** Problem details **
From the entries provided below, copy each line that contains the word "outDrop".

____________________

-- ==== Sys2Proof/Laws/State.lean ====
section
/-! SUPPORT. One lemma per field per named update of State, each true by unfolding the update once. Later proofs rewrite with
these and never unfold a record update. -/

namespace Sys2Proof.Machine

/-! ### `State.grow` -/

@[simp] theorem State.grow_cfg (s : State) (a : Nat) : (s.grow a).cfg = s.cfg := rfl
@[simp] theorem State.grow_mem (s : State) (a : Nat) : (s.grow a).mem = s.mem := rfl
@[simp] theorem State.grow_len (s : State) (a : Nat) : (s.grow a).len = max s.len (a + 1) := rfl
@[simp] theorem State.grow_pc (s : State) (a : Nat) : (s.grow a).pc = s.pc := rfl
@[simp] theorem State.grow_rb (s : State) (a : Nat) : (s.grow a).rb = s.rb := rfl
@[simp] theorem State.grow_st (s : State) (a : Nat) : (s.grow a).st = s.st := rfl
@[simp] theorem State.grow_hcause (s : State) (a : Nat) : (s.grow a).hcause = s.hcause := rfl
@[simp] theorem State.grow_fcause (s : State) (a : Nat) : (s.grow a).fcause = s.fcause := rfl
@[simp] theorem State.grow_fpc (s : State) (a : Nat) : (s.grow a).fpc = s.fpc := rfl
@[simp] theorem State.grow_fval (s : State) (a : Nat) : (s.grow a).fval = s.fval := rfl
@[simp] theorem State.grow_inFifo (s : State) (a : Nat) : (s.grow a).inFifo = s.inFifo := rfl
@[simp] theorem State.grow_inClosed (s : State) (a : Nat) : (s.grow a).inClosed = s.inClosed := rfl
@[simp] theorem State.grow_outFifo (s : State) (a : Nat) : (s.grow a).outFifo = s.outFifo := rfl
@[simp] theorem State.grow_outClosed (s : State) (a : Nat) : (s.grow a).outClosed = s.outClosed := rfl
@[simp] theorem State.grow_outEos (s : State) (a : Nat) : (s.grow a).outEos = s.outEos := rfl
@[simp] theorem State.grow_outDrop (s : State) (a : Nat) : (s.grow a).outDrop = s.outDrop := rfl
@[simp] theorem State.grow_outLog (s : State) (a : Nat) : (s.grow a).outLog = s.outLog := rfl

/-! ### `State.store` -/

@[simp] theorem State.store_cfg (s : State) (a : Nat) (v : Word) : (s.store a v).cfg = s.cfg := rfl
@[simp] theorem State.store_mem (s : State) (a : Nat) (v : Word) : (s.store a v).mem = Memory.set s.mem a v := rfl
@[simp] theorem State.store_len (s : State) (a : Nat) (v : Word) : (s.store a v).len = max s.len (a + 1) := rfl
@[simp] theorem State.store_pc (s : State) (a : Nat) (v : Word) : (s.store a v).pc = s.pc := rfl
@[simp] theorem State.store_rb (s : State) (a : Nat) (v : Word) : (s.store a v).rb = s.rb := rfl
@[simp] theorem State.store_st (s : State) (a : Nat) (v : Word) : (s.store a v).st = s.st := rfl
@[simp] theorem State.store_hcause (s : State) (a : Nat) (v : Word) : (s.store a v).hcause = s.hcause := rfl
@[simp] theorem State.store_fcause (s : State) (a : Nat) (v : Word) : (s.store a v).fcause = s.fcause := rfl
@[simp] theorem State.store_fpc (s : State) (a : Nat) (v : Word) : (s.store a v).fpc = s.fpc := rfl
@[simp] theorem State.store_fval (s : State) (a : Nat) (v : Word) : (s.store a v).fval = s.fval := rfl
@[simp] theorem State.store_inFifo (s : State) (a : Nat) (v : Word) : (s.store a v).inFifo = s.inFifo := rfl
@[simp] theorem State.store_inClosed (s : State) (a : Nat) (v : Word) : (s.store a v).inClosed = s.inClosed := rfl
@[simp] theorem State.store_outFifo (s : State) (a : Nat) (v : Word) : (s.store a v).outFifo = s.outFifo := rfl
@[simp] theorem State.store_outClosed (s : State) (a : Nat) (v : Word) : (s.store a v).outClosed = s.outClosed := rfl
@[simp] theorem State.store_outEos (s : State) (a : Nat) (v : Word) : (s.store a v).outEos = s.outEos := rfl
@[simp] theorem State.store_outDrop (s : State) (a : Nat) (v : Word) : (s.store a v).outDrop = s.outDrop := rfl
@[simp] theorem State.store_outLog (s : State) (a : Nat) (v : Word) : (s.store a v).outLog = s.outLog := rfl

/-! ### `State.enterHalted` -/

@[simp] theorem State.enterHalted_cfg (s : State) (c : HaltCause) : (s.enterHalted c).cfg = s.cfg := rfl
@[simp] theorem State.enterHalted_mem (s : State) (c : HaltCause) : (s.enterHalted c).mem = s.mem := rfl
@[simp] theorem State.enterHalted_len (s : State) (c : HaltCause) : (s.enterHalted c).len = s.len := rfl
@[simp] theorem State.enterHalted_pc (s : State) (c : HaltCause) : (s.enterHalted c).pc = s.pc := rfl
@[simp] theorem State.enterHalted_rb (s : State) (c : HaltCause) : (s.enterHalted c).rb = s.rb := rfl
@[simp] theorem State.enterHalted_st (s : State) (c : HaltCause) : (s.enterHalted c).st = .halted := rfl
@[simp] theorem State.enterHalted_hcause (s : State) (c : HaltCause) : (s.enterHalted c).hcause = c := rfl
@[simp] theorem State.enterHalted_fcause (s : State) (c : HaltCause) : (s.enterHalted c).fcause = s.fcause := rfl
@[simp] theorem State.enterHalted_fpc (s : State) (c : HaltCause) : (s.enterHalted c).fpc = s.fpc := rfl
@[simp] theorem State.enterHalted_fval (s : State) (c : HaltCause) : (s.enterHalted c).fval = s.fval := rfl
@[simp] theorem State.enterHalted_inFifo (s : State) (c : HaltCause) : (s.enterHalted c).inFifo = s.inFifo := rfl
@[simp] theorem State.enterHalted_inClosed (s : State) (c : HaltCause) : (s.enterHalted c).inClosed = s.inClosed := rfl
@[simp] theorem State.enterHalted_outFifo (s : State) (c : HaltCause) : (s.enterHalted c).outFifo = s.outFifo := rfl
@[simp] theorem State.enterHalted_outClosed (s : State) (c : HaltCause) : (s.enterHalted c).outClosed = s.outClosed := rfl
@[simp] theorem State.enterHalted_outEos (s : State) (c : HaltCause) : (s.enterHalted c).outEos = true := rfl
@[simp] theorem State.enterHalted_outDrop (s : State) (c : HaltCause) : (s.enterHalted c).outDrop = s.outDrop := rfl
@[simp] theorem State.enterHalted_outLog (s : State) (c : HaltCause) : (s.enterHalted c).outLog = s.outLog := rfl

/-! ### `State.hold` -/

@[simp] theorem State.hold_cfg (s : State) (x : ExecState) : (s.hold x).cfg = s.cfg := rfl
@[simp] theorem State.hold_mem (s : State) (x : ExecState) : (s.hold x).mem = s.mem := rfl
@[simp] theorem State.hold_len (s : State) (x : ExecState) : (s.hold x).len = s.len := rfl
@[simp] theorem State.hold_pc (s : State) (x : ExecState) : (s.hold x).pc = s.pc := rfl
@[simp] theorem State.hold_rb (s : State) (x : ExecState) : (s.hold x).rb = s.rb := rfl
@[simp] theorem State.hold_st (s : State) (x : ExecState) : (s.hold x).st = x := rfl
@[simp] theorem State.hold_hcause (s : State) (x : ExecState) : (s.hold x).hcause = s.hcause := rfl
@[simp] theorem State.hold_fcause (s : State) (x : ExecState) : (s.hold x).fcause = s.fcause := rfl
@[simp] theorem State.hold_fpc (s : State) (x : ExecState) : (s.hold x).fpc = s.fpc := rfl
@[simp] theorem State.hold_fval (s : State) (x : ExecState) : (s.hold x).fval = s.fval := rfl
@[simp] theorem State.hold_inFifo (s : State) (x : ExecState) : (s.hold x).inFifo = s.inFifo := rfl
@[simp] theorem State.hold_inClosed (s : State) (x : ExecState) : (s.hold x).inClosed = s.inClosed := rfl
@[simp] theorem State.hold_outFifo (s : State) (x : ExecState) : (s.hold x).outFifo = s.outFifo := rfl
@[simp] theorem State.hold_outClosed (s : State) (x : ExecState) : (s.hold x).outClosed = s.outClosed := rfl
@[simp] theorem State.hold_outEos (s : State) (x : ExecState) : (s.hold x).outEos = s.outEos := rfl
@[simp] theorem State.hold_outDrop (s : State) (x : ExecState) : (s.hold x).outDrop = s.outDrop := rfl
@[simp] theorem State.hold_outLog (s : State) (x : ExecState) : (s.hold x).outLog = s.outLog := rfl

/-! ### `State.complete` -/

@[simp] theorem State.complete_cfg (s : State) (n : Nat) : (s.complete n).cfg = s.cfg := rfl
@[simp] theorem State.complete_mem (s : State) (n : Nat) : (s.complete n).mem = s.mem := rfl
@[simp] theorem State.complete_len (s : State) (n : Nat) : (s.complete n).len = s.len := rfl
@[simp] theorem State.complete_pc (s : State) (n : Nat) : (s.complete n).pc = s.pc + BitVec.ofNat 64 n := rfl
@[simp] theorem State.complete_rb (s : State) (n : Nat) : (s.complete n).rb = s.rb := rfl
@[simp] theorem State.complete_st (s : State) (n : Nat) : (s.complete n).st = .running := rfl
@[simp] theorem State.complete_hcause (s : State) (n : Nat) : (s.complete n).hcause = s.hcause := rfl
@[simp] theorem State.complete_fcause (s : State) (n : Nat) : (s.complete n).fcause = s.fcause := rfl
@[simp] theorem State.complete_fpc (s : State) (n : Nat) : (s.complete n).fpc = s.fpc := rfl
@[simp] theorem State.complete_fval (s : State) (n : Nat) : (s.complete n).fval = s.fval := rfl
@[simp] theorem State.complete_inFifo (s : State) (n : Nat) : (s.complete n).inFifo = s.inFifo := rfl
@[simp] theorem State.complete_inClosed (s : State) (n : Nat) : (s.complete n).inClosed = s.inClosed := rfl
@[simp] theorem State.complete_outFifo (s : State) (n : Nat) : (s.complete n).outFifo = s.outFifo := rfl
@[simp] theorem State.complete_outClosed (s : State) (n : Nat) : (s.complete n).outClosed = s.outClosed := rfl
@[simp] theorem State.complete_outEos (s : State) (n : Nat) : (s.complete n).outEos = s.outEos := rfl
@[simp] theorem State.complete_outDrop (s : State) (n : Nat) : (s.complete n).outDrop = s.outDrop := rfl
@[simp] theorem State.complete_outLog (s : State) (n : Nat) : (s.complete n).outLog = s.outLog := rfl

/-! ### `State.jumpTo` -/

@[simp] theorem State.jumpTo_cfg (s : State) (b : Word) : (s.jumpTo b).cfg = s.cfg := rfl
@[simp] theorem State.jumpTo_mem (s : State) (b : Word) : (s.jumpTo b).mem = s.mem := rfl
@[simp] theorem State.jumpTo_len (s : State) (b : Word) : (s.jumpTo b).len = s.len := rfl
@[simp] theorem State.jumpTo_pc (s : State) (b : Word) : (s.jumpTo b).pc = b := rfl
@[simp] theorem State.jumpTo_rb (s : State) (b : Word) : (s.jumpTo b).rb = s.rb := rfl
@[simp] theorem State.jumpTo_st (s : State) (b : Word) : (s.jumpTo b).st = .running := rfl
@[simp] theorem State.jumpTo_hcause (s : State) (b : Word) : (s.jumpTo b).hcause = s.hcause := rfl
@[simp] theorem State.jumpTo_fcause (s : State) (b : Word) : (s.jumpTo b).fcause = s.fcause := rfl
@[simp] theorem State.jumpTo_fpc (s : State) (b : Word) : (s.jumpTo b).fpc = s.fpc := rfl
@[simp] theorem State.jumpTo_fval (s : State) (b : Word) : (s.jumpTo b).fval = s.fval := rfl
@[simp] theorem State.jumpTo_inFifo (s : State) (b : Word) : (s.jumpTo b).inFifo = s.inFifo := rfl
@[simp] theorem State.jumpTo_inClosed (s : State) (b : Word) : (s.jumpTo b).inClosed = s.inClosed := rfl
@[simp] theorem State.jumpTo_outFifo (s : State) (b : Word) : (s.jumpTo b).outFifo = s.outFifo := rfl
@[simp] theorem State.jumpTo_outClosed (s : State) (b : Word) : (s.jumpTo b).outClosed = s.outClosed := rfl
@[simp] theorem State.jumpTo_outEos (s : State) (b : Word) : (s.jumpTo b).outEos = s.outEos := rfl
@[simp] theorem State.jumpTo_outDrop (s : State) (b : Word) : (s.jumpTo b).outDrop = s.outDrop := rfl
@[simp] theorem State.jumpTo_outLog (s : State) (b : Word) : (s.jumpTo b).outLog = s.outLog := rfl

/-! ### `State.adjustBase` -/

@[simp] theorem State.adjustBase_cfg (s : State) (a : Word) : (s.adjustBase a).cfg = s.cfg := rfl
@[simp] theorem State.adjustBase_mem (s : State) (a : Word) : (s.adjustBase a).mem = s.mem := rfl
@[simp] theorem State.adjustBase_len (s : State) (a : Word) : (s.adjustBase a).len = s.len := rfl
@[simp] theorem State.adjustBase_pc (s : State) (a : Word) : (s.adjustBase a).pc = s.pc := rfl
@[simp] theorem State.adjustBase_rb (s : State) (a : Word) : (s.adjustBase a).rb = wrap64 (s.rb.toInt + a.toInt) := rfl
@[simp] theorem State.adjustBase_st (s : State) (a : Word) : (s.adjustBase a).st = s.st := rfl
@[simp] theorem State.adjustBase_hcause (s : State) (a : Word) : (s.adjustBase a).hcause = s.hcause := rfl
@[simp] theorem State.adjustBase_fcause (s : State) (a : Word) : (s.adjustBase a).fcause = s.fcause := rfl
@[simp] theorem State.adjustBase_fpc (s : State) (a : Word) : (s.adjustBase a).fpc = s.fpc := rfl
@[simp] theorem State.adjustBase_fval (s : State) (a : Word) : (s.adjustBase a).fval = s.fval := rfl
@[simp] theorem State.adjustBase_inFifo (s : State) (a : Word) : (s.adjustBase a).inFifo = s.inFifo := rfl
@[simp] theorem State.adjustBase_inClosed (s : State) (a : Word) : (s.adjustBase a).inClosed = s.inClosed := rfl
@[simp] theorem State.adjustBase_outFifo (s : State) (a : Word) : (s.adjustBase a).outFifo = s.outFifo := rfl
@[simp] theorem State.adjustBase_outClosed (s : State) (a : Word) : (s.adjustBase a).outClosed = s.outClosed := rfl
@[simp] theorem State.adjustBase_outEos (s : State) (a : Word) : (s.adjustBase a).outEos = s.outEos := rfl
@[simp] theorem State.adjustBase_outDrop (s : State) (a : Word) : (s.adjustBase a).outDrop = s.outDrop := rfl
@[simp] theorem State.adjustBase_outLog (s : State) (a : Word) : (s.adjustBase a).outLog = s.outLog := rfl

/-! ### `takeFault` -/

@[simp] theorem takeFault_cfg (f : Raised) (s : State) : (takeFault f s).cfg = s.cfg := rfl
@[simp] theorem takeFault_mem (f : Raised) (s : State) : (takeFault f s).mem = s.mem := rfl
@[simp] theorem takeFault_len (f : Raised) (s : State) : (takeFault f s).len = s.len := rfl
@[simp] theorem takeFault_pc (f : Raised) (s : State) : (takeFault f s).pc = s.pc := rfl
@[simp] theorem takeFault_rb (f : Raised) (s : State) : (takeFault f s).rb = s.rb := rfl
@[simp] theorem takeFault_st (f : Raised) (s : State) : (takeFault f s).st = .faulted := rfl
@[simp] theorem takeFault_hcause (f : Raised) (s : State) : (takeFault f s).hcause = s.hcause := rfl
@[simp] theorem takeFault_fcause (f : Raised) (s : State) : (takeFault f s).fcause = f.cause := rfl
@[simp] theorem takeFault_fpc (f : Raised) (s : State) : (takeFault f s).fpc = s.pc := rfl
@[simp] theorem takeFault_fval (f : Raised) (s : State) : (takeFault f s).fval = wrap64 f.info := rfl
@[simp] theorem takeFault_inFifo (f : Raised) (s : State) : (takeFault f s).inFifo = s.inFifo := rfl
@[simp] theorem takeFault_inClosed (f : Raised) (s : State) : (takeFault f s).inClosed = s.inClosed := rfl
@[simp] theorem takeFault_outFifo (f : Raised) (s : State) : (takeFault f s).outFifo = s.outFifo := rfl
@[simp] theorem takeFault_outClosed (f : Raised) (s : State) : (takeFault f s).outClosed = s.outClosed := rfl
@[simp] theorem takeFault_outEos (f : Raised) (s : State) : (takeFault f s).outEos = s.outEos := rfl
@[simp] theorem takeFault_outDrop (f : Raised) (s : State) : (takeFault f s).outDrop = s.outDrop := rfl
@[simp] theorem takeFault_outLog (f : Raised) (s : State) : (takeFault f s).outLog = s.outLog := rfl

/-! ### `State.resetWith` (R35) -/

@[simp] theorem State.resetWith_cfg (c : Config) : (State.resetWith c).cfg = c := rfl
@[simp] theorem State.resetWith_mem (c : Config) : (State.resetWith c).mem = [] := rfl
@[simp] theorem State.resetWith_len (c : Config) : (State.resetWith c).len = 0 := rfl
@[simp] theorem State.resetWith_pc (c : Config) : (State.resetWith c).pc = 0 := rfl
@[simp] theorem State.resetWith_rb (c : Config) : (State.resetWith c).rb = 0 := rfl
@[simp] theorem State.resetWith_st (c : Config) : (State.resetWith c).st = .idle := rfl
@[simp] theorem State.resetWith_hcause (c : Config) : (State.resetWith c).hcause = .none := rfl
@[simp] theorem State.resetWith_fcause (c : Config) : (State.resetWith c).fcause = .none := rfl
@[simp] theorem State.resetWith_fpc (c : Config) : (State.resetWith c).fpc = 0 := rfl
@[simp] theorem State.resetWith_fval (c : Config) : (State.resetWith c).fval = 0 := rfl
@[simp] theorem State.resetWith_inFifo (c : Config) : (State.resetWith c).inFifo = [] := rfl
@[simp] theorem State.resetWith_inClosed (c : Config) : (State.resetWith c).inClosed = false := rfl
@[simp] theorem State.resetWith_outFifo (c : Config) : (State.resetWith c).outFifo = [] := rfl
@[simp] theorem State.resetWith_outClosed (c : Config) : (State.resetWith c).outClosed = false := rfl
@[simp] theorem State.resetWith_outEos (c : Config) : (State.resetWith c).outEos = false := rfl
@[simp] theorem State.resetWith_outDrop (c : Config) : (State.resetWith c).outDrop = false := rfl
@[simp] theorem State.resetWith_outLog (c : Config) : (State.resetWith c).outLog = [] := rfl

end Sys2Proof.Machine
end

____________________

** Finished exercise **
@[simp] theorem State.grow_outDrop (s : State) (a : Nat) : (s.grow a).outDrop = s.outDrop := rfl
@[simp] theorem State.store_outDrop (s : State) (a : Nat) (v : Word) : (s.store a v).outDrop = s.outDrop := rfl
@[simp] theorem State.enterHalted_outDrop (s : State) (c : HaltCause) : (s.enterHalted c).outDrop = s.outDrop := rfl
@[simp] theorem State.hold_outDrop (s : State) (x : ExecState) : (s.hold x).outDrop = s.outDrop := rfl
@[simp] theorem State.complete_outDrop (s : State) (n : Nat) : (s.complete n).outDrop = s.outDrop := rfl
@[simp] theorem State.jumpTo_outDrop (s : State) (b : Word) : (s.jumpTo b).outDrop = s.outDrop := rfl
@[simp] theorem State.adjustBase_outDrop (s : State) (a : Word) : (s.adjustBase a).outDrop = s.outDrop := rfl
@[simp] theorem takeFault_outDrop (f : Raised) (s : State) : (takeFault f s).outDrop = s.outDrop := rfl
@[simp] theorem State.resetWith_outDrop (c : Config) : (State.resetWith c).outDrop = false := rfl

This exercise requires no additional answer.